Dataset items
-- ==== Sys2Proof/Certificates/Slice0/Obligations.lean ====
section
/-! DEFINITION. The statements for the provers. -/

open Sys2Proof Sys2Proof.Machine

/-- STEP: the command at the front of the queue runs on the state with the queue's rest. On an empty queue the block idles (the model's choice, entry 2 of the assumption log). -/
def Obligations.StepRunsFront : Prop :=
  (∀ (c : Instr) (s : State),
  step { s with pending := c :: s.pending } = exec c s) ∧
  (∀ s : State, s.pending = [] → step s = .next s)

/-- The machine after reset: nothing waits, no frame runs, the role is OFFLINE, no session is open, no force is held, no change is
staged, the gates are not open, and every register holds its reset value. The invariant holds at reset. Model's choices in it: log entries 6, 7, 8 and 10. -/
def Obligations.ResetState : Prop :=
  (State.reset.pending = [] ∧ State.reset.grid.running = false ∧ State.reset.pair.role = .offline ∧ State.reset.sess = [] ∧
  State.reset.frc.table = [] ∧ State.reset.olc.stage = 0 ∧ State.reset.rcd.buf = [] ∧ ∀ a, rd State.reset a = regReset a) ∧
  (Inv State.reset)

/-- Every command completes in every state, and leaves every part of the state that its row does not name: registers by block, queues,
roles, phase. -/
def Obligations.FrameOfEveryCommand : Prop := ∀ (c : Instr) (s : State), completes c s (onlyParts (touched c) s)

/-- Every step keeps the invariant: canonical register file, one role for each bank, a legal phase, the alarm reserve (R475). -/
def Obligations.InvariantKept : Prop := ∀ s t : State, Inv s → step s = .next t → Inv t

/-- The register file is a table in canonical form: a write is read back and changes nothing else, keeps the form, and two files
in that form that read alike are equal. -/
def Obligations.RegisterFile : Prop := ∀ (s t : State) (a b : Nat) (v : Word),
  (Tbl.wf regReset s.regs = true → Tbl.wf regReset (wr s a v).regs = true) ∧
  rd (wr s a v) b = (if b = a then v else rd s b) ∧
  (Tbl.wf regReset s.regs = true → Tbl.wf regReset t.regs = true → (∀ x, rd s x = rd t x) → s.regs = t.regs)

/-! ### The grid, tetrads and quality -/

/-- The frame grid (R15): frame k of second n starts at floor(k × 1,250,000 / 3) ns after it, one frame of every three lasts 416,666 ns and the others
416,667 ns, and the 2,400 frames of a second last exactly 1,000,000,000 ns. -/
def Obligations.FrameGrid : Prop := ∀ n k : Nat, k < 2400 →
  frameStart (n * 2400 + k) = n * 1000000000 + k * 1250000 / 3 ∧
  frameStart (n * 2400 + k + 1) - frameStart (n * 2400 + k) = (if k % 3 = 0 then 416666 else 416667) ∧
  frameStart (n * 2400 + 2400) = frameStart (n * 2400) + 1000000000

/-- The operators' flags (R74): NOT changes only the state; a negated operator negates its operand first; each flag of a result follows the rule of its
operation and result state, whatever the grouping; an OFF result of a chain of ANDs carries a flag exactly when every OFF operand does. -/
def Obligations.OperatorFlags : Prop := ∀ (a b c : Tetrad) (f : Tetrad → Bool), f = tdoubt ∨ f = tover →
  f (tnot a) = f a ∧ tetOp 1 a b = tetOp 0 a (tnot b) ∧ tetOp 3 a b = tetOp 2 a (tnot b) ∧ tetOp 5 a b = tetOp 4 a (tnot b) ∧
  (tstate (tetOp 0 a b) = 1 → (f (tetOp 0 a b) = true ↔ (tstate a = 1 → f a = true) ∧ (tstate b = 1 → f b = true))) ∧
  (tstate (tetOp 0 a b) ≠ 1 → (f (tetOp 0 a b) = true ↔ f a = true ∨ f b = true)) ∧
  (tstate (tetOp 2 a b) = 2 → (f (tetOp 2 a b) = true ↔ (tstate a = 2 → f a = true) ∧ (tstate b = 2 → f b = true))) ∧
  (tstate (tetOp 2 a b) ≠ 2 → (f (tetOp 2 a b) = true ↔ f a = true ∨ f b = true)) ∧
  (f (tetOp 4 a b) = true ↔ f a = true ∨ f b = true) ∧
  (∀ op, op = 0 ∨ op = 2 ∨ op = 4 → f (tetOp op (tetOp op a b) c) = f (tetOp op a (tetOp op b c))) ∧
  (∀ l : List Tetrad, tstate (l.foldl (tetOp 0) a) = 1 →
    (f (l.foldl (tetOp 0) a) = true ↔ ∀ x, x = a ∨ x ∈ l → tstate x = 1 → f x = true))

/-- A quality word on a tetrad (R49): d follows VALID and INTERP, o follows SUBST, TEST and OPBLK; RESAMP and UNSYNC set neither flag. -/
def Obligations.QualityOnTetrad : Prop := ∀ (st : Nat) (q r : Qual),
  tstate (tetOfQual st q) = st % 4 ∧
  (tdoubt (tetOfQual st q) = true ↔ q.extractLsb' 0 2 ≠ 0 ∨ q.getLsbD 15 = true) ∧
  (tover (tetOfQual st q) = true ↔ q.getLsbD 10 = true ∨ q.getLsbD 11 = true ∨ q.getLsbD 12 = true) ∧
  (q &&& 0x9FFF#16 = r &&& 0x9FFF#16 → tetOfQual st q = tetOfQual st r)

/-! ### Logic engines -/

/-- Checked mode: the shadow pass on complements, re-complemented, agrees with the primary pass on every instruction and operand
(R95–R98), so that without an upset the comparison reports nothing. -/
def Obligations.ShadowAgrees : Prop := ∀ (n : LeInsn) (e : PassIn) (acc : Tetrad) (stack : List StackEnt),
  passDiff (lePass false n e acc stack) ((lePass true n e.inverted (~~~ acc) (notStack stack)).upset {}).recomplement = none

/-- The loads and the operators (R73, R74, R76): the accumulator takes the operand, or the operator's result. An agreed live load
takes the live value of the endpoint at the instant of the load (R77). -/
def Obligations.LeLoadsAndOperators : Prop := ∀ (s : State) (st : LeStep) (p ep : Nat) (o : LeOpd),
  (LeReady s st p (.ld false o) 0x01 → LeDoes s st (.leLd st) fun x => { x.advance 1 1 with acc := opd s o }) ∧
  (LeReady s st p (.ld true o) 0x02 → LeDoes s st (.leLdn st) fun x => { x.advance 1 1 with acc := tnot (opd s o) }) ∧
  (LeReady s st p (.ldl ep) 0x03 → st.live = none →
    LeDoes s st (.leLdl st) fun x => { x.advance 1 2 with acc := liveBin (atTime s st.time) ep st.time }) ∧
  (LeReady s st p (.alu 0 o) 0x10 → LeDoes s st (.leAnd st) fun x => { x.advance 1 1 with acc := tand x.acc (opd s o) }) ∧
  (LeReady s st p (.alu 1 o) 0x11 → LeDoes s st (.leAndn st) fun x => { x.advance 1 1 with acc := tand x.acc (tnot (opd s o)) }) ∧
  (LeReady s st p (.alu 2 o) 0x12 → LeDoes s st (.leOr st) fun x => { x.advance 1 1 with acc := tor x.acc (opd s o) }) ∧
  (LeReady s st p (.alu 3 o) 0x13 → LeDoes s st (.leOrn st) fun x => { x.advance 1 1 with acc := tor x.acc (tnot (opd s o)) }) ∧
  (LeReady s st p (.alu 4 o) 0x14 → LeDoes s st (.leXor st) fun x => { x.advance 1 1 with acc := txor x.acc (opd s o) }) ∧
  (LeReady s st p (.alu 5 o) 0x15 → LeDoes s st (.leXorn st) fun x => { x.advance 1 1 with acc := txor x.acc (tnot (opd s o)) })

/-- BOP and BCL (R75): the accumulator and the operator code are saved and the operand loaded; closing applies the saved operator
to the saved tetrad and the accumulator. ST, STN, SET and RST (R78): what the class stores, for an accumulator in each state. Model's choices in it: log entry 35. -/
def Obligations.LeBranchesAndStores : Prop := ∀ (s : State) (st : LeStep) (p op ep : Nat) (o : LeOpd) (e : StackEnt)
    (es : List StackEnt),
  let put := fun (x : LeStream) (v : Tetrad) => { x.advance 1 1 with stores := x.stores ++ [{ ep := ep, tet := v }] }
  let latch := fun (on : Nat) (x : LeStream) =>
    if tstate x.acc = 2 then put x (mkTet on (tdoubt x.acc) (tover x.acc))
    else if tstate x.acc = 1 then x.advance 1 1
    else put x (mkTet (tstate (frozenBin s ep)) true (tover x.acc))
  (LeReady s st p (.bop op o) 0x18 → (strm s st).stack.length < 16 →
    LeDoes s st (.leBop st) fun x => { x.advance 1 1 with acc := opd s o, stack := { acc := x.acc, op := op } :: x.stack }) ∧
  (LeReady s st p .bcl 0x19 → (strm s st).stack = e :: es →
    LeDoes s st (.leBcl st) fun x => { x.advance 1 1 with acc := tetOp e.op e.acc x.acc, stack := es }) ∧
  (LeReady s st p (.st false ep) 0x20 → mayStore s st.eng p ep → LeDoes s st (.leSt st) fun x => put x x.acc) ∧
  (LeReady s st p (.st true ep) 0x21 → mayStore s st.eng p ep → LeDoes s st (.leStn st) fun x => put x (tnot x.acc)) ∧
  (LeReady s st p (.setrst true ep) 0x22 → mayStore s st.eng p ep → LeDoes s st (.leSet st) (latch 2)) ∧
  (LeReady s st p (.setrst false ep) 0x23 → mayStore s st.eng p ep → LeDoes s st (.leRst st) (latch 1))

/-- The edge, timer and counter instructions (R81–R86): the result and the new cell are those of the cell functions. Model's choices in it: log entry 31. -/
def Obligations.LeCells : Prop := ∀ (s : State) (st : LeStep) (p c k : Nat) (efe : Bool), cellRoom s st p c →
  let w := cellWord s st c
  let inp := tstate (strm s st).acc
  let t := progPeriod s st.eng p
  let both := fun (r : Nat × Word) => (r.1, some r.2)
  (LeReady s st p (.edge true efe c) 0x30 → LeDoes s st (.leRedg st) fun x => x.cellDone c (edgeStep true efe inp w)) ∧
  (LeReady s st p (.edge false efe c) 0x31 → LeDoes s st (.leFedg st) fun x => x.cellDone c (edgeStep false efe inp w)) ∧
  (LeReady s st p (.timer 0 k efe c) 0x38 → LeDoes s st (.leTon st) fun x => x.cellDone c (both (tonStep (timerPreset k) t inp w))) ∧
  (LeReady s st p (.timer 1 k efe c) 0x39 → LeDoes s st (.leTof st) fun x => x.cellDone c (both (tofStep (timerPreset k) t inp w))) ∧
  (LeReady s st p (.timer 2 k efe c) 0x3A →
    LeDoes s st (.leTp st) fun x => x.cellDone c (both (tpStep (timerPreset k) t inp efe w))) ∧
  (LeReady s st p (.ctu k efe c) 0x40 → LeDoes s st (.leCtu st) fun x => x.cellDone c (both (ctuStep k inp efe w))) ∧
  (LeReady s st p (.ctd efe c) 0x41 → LeDoes s st (.leCtd st) fun x => x.cellDone c (both (ctdStep inp efe w))) ∧
  (LeReady s st p (.ctl k c) 0x42 → LeDoes s st (.leCtl st) fun x => x.cellDone c (both (ctlStep k inp w)))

Your goal: Reproduce exactly the lines above from the line with "open Sys2Proof Sys2Proof.Machine" to the line with "exec c s) ∧", including both, and add nothing.

Output:
open Sys2Proof Sys2Proof.Machine

/-- STEP: the command at the front of the queue runs on the state with the queue's rest. On an empty queue the block idles (the model's choice, entry 2 of the assumption log). -/
def Obligations.StepRunsFront : Prop :=
  (∀ (c : Instr) (s : State),
  step { s with pending := c :: s.pending } = exec c s) ∧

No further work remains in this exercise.